--- TASK INPUT ---
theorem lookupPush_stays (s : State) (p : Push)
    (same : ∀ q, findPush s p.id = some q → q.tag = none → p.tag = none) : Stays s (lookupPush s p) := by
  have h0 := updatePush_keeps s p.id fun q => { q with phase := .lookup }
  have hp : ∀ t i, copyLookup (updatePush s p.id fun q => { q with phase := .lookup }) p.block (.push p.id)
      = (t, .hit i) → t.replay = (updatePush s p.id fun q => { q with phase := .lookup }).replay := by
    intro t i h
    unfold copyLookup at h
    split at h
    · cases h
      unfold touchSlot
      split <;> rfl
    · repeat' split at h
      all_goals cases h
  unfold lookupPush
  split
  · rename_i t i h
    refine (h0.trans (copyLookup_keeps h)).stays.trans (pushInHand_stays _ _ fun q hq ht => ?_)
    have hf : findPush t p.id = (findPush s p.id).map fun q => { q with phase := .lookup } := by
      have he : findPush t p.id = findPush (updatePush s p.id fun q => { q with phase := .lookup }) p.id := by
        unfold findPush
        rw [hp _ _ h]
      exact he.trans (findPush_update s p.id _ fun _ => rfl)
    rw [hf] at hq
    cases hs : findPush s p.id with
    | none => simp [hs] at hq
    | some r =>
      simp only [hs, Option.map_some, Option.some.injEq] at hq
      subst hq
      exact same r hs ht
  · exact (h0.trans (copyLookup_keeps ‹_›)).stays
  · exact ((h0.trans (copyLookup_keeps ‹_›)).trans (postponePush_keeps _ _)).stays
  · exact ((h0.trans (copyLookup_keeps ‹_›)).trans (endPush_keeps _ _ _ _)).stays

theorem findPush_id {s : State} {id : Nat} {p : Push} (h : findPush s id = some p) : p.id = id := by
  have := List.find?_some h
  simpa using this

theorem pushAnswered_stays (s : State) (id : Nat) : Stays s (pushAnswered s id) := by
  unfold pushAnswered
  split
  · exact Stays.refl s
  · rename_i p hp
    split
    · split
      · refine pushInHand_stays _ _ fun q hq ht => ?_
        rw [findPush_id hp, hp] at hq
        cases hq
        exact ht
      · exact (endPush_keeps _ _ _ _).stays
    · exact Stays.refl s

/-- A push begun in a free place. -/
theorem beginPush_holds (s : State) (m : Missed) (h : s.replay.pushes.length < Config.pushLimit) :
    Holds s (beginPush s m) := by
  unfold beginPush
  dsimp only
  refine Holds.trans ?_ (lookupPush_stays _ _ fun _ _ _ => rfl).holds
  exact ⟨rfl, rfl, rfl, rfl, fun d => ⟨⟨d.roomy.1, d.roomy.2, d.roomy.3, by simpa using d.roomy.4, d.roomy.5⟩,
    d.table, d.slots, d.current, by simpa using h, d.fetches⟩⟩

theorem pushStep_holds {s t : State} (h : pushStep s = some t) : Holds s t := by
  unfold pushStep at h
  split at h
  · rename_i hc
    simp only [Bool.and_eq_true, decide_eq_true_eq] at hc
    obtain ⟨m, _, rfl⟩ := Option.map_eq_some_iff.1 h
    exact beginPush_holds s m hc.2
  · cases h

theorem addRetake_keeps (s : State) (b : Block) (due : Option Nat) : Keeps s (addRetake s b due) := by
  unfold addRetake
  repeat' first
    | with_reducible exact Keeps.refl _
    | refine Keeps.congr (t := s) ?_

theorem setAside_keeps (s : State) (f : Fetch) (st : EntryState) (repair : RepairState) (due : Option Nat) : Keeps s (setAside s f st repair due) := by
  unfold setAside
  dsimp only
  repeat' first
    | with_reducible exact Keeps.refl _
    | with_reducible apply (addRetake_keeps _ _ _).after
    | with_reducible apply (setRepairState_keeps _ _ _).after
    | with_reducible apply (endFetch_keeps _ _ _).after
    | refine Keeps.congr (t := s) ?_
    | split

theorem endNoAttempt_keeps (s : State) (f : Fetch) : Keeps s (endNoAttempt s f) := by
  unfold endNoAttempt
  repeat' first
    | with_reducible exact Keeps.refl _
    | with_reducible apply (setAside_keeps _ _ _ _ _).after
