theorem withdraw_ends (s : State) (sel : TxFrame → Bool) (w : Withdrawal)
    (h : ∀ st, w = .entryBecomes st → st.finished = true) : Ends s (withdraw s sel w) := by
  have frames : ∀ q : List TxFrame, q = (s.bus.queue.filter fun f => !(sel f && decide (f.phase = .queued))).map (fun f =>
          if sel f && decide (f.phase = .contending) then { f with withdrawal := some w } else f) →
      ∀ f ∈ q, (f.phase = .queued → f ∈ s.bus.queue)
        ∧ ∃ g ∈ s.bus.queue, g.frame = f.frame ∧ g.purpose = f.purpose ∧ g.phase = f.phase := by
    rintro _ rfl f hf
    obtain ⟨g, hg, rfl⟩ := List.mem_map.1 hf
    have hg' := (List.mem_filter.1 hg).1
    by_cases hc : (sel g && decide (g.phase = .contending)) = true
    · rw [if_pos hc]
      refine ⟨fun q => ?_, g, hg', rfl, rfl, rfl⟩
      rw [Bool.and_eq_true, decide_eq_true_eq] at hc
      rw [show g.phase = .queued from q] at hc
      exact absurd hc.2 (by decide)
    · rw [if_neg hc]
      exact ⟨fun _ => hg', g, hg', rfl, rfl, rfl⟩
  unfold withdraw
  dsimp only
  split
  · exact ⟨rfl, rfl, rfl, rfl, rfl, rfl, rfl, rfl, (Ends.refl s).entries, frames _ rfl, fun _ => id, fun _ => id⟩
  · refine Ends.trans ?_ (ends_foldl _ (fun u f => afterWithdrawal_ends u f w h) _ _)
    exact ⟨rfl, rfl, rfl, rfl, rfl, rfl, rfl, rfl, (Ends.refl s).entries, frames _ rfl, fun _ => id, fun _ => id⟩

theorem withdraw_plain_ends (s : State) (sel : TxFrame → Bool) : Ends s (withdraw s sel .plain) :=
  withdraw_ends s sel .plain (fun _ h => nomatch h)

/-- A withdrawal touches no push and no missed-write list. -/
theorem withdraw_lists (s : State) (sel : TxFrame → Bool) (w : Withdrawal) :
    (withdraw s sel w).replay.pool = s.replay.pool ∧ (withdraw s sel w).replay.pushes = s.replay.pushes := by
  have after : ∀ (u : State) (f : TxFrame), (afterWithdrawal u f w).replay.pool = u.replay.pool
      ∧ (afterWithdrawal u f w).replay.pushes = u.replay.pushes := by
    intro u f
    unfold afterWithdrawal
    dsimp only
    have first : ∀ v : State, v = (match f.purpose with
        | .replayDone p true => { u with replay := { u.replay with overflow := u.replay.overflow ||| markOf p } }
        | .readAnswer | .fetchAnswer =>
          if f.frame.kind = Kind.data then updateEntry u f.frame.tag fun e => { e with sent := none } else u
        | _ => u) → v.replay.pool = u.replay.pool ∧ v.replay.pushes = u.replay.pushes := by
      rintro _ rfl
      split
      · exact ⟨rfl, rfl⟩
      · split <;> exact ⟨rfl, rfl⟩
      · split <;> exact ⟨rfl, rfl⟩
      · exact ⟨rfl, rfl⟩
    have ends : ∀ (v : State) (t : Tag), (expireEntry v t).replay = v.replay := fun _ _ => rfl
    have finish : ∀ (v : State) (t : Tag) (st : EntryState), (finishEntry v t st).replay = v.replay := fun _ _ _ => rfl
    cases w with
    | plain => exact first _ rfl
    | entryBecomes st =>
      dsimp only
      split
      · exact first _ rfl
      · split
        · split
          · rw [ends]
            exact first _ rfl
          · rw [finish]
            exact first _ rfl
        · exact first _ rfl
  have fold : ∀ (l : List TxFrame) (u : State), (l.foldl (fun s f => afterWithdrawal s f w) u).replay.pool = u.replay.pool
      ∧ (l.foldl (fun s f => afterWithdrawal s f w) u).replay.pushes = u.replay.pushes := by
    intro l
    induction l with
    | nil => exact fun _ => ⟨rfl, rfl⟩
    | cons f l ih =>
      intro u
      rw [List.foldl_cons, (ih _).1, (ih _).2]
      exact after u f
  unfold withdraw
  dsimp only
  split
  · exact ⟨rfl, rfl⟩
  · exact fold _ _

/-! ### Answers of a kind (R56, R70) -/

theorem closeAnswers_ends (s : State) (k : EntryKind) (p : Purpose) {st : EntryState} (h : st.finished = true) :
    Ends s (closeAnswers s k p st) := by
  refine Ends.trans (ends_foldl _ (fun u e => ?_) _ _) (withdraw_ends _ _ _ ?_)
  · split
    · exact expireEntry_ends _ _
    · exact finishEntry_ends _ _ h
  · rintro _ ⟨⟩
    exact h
---
After locating the line that contains "exact after u f", output it and the remaining lines of the material above, exactly as they read.

• ANSWER SECTION:
      exact after u f
  unfold withdraw
  dsimp only
  split
  · exact ⟨rfl, rfl⟩
  · exact fold _ _

/-! ### Answers of a kind (R56, R70) -/

theorem closeAnswers_ends (s : State) (k : EntryKind) (p : Purpose) {st : EntryState} (h : st.finished = true) :
    Ends s (closeAnswers s k p st) := by
  refine Ends.trans (ends_foldl _ (fun u e => ?_) _ _) (withdraw_ends _ _ _ ?_)
  · split
    · exact expireEntry_ends _ _
    · exact finishEntry_ends _ _ h
  · rintro _ ⟨⟩
    exact h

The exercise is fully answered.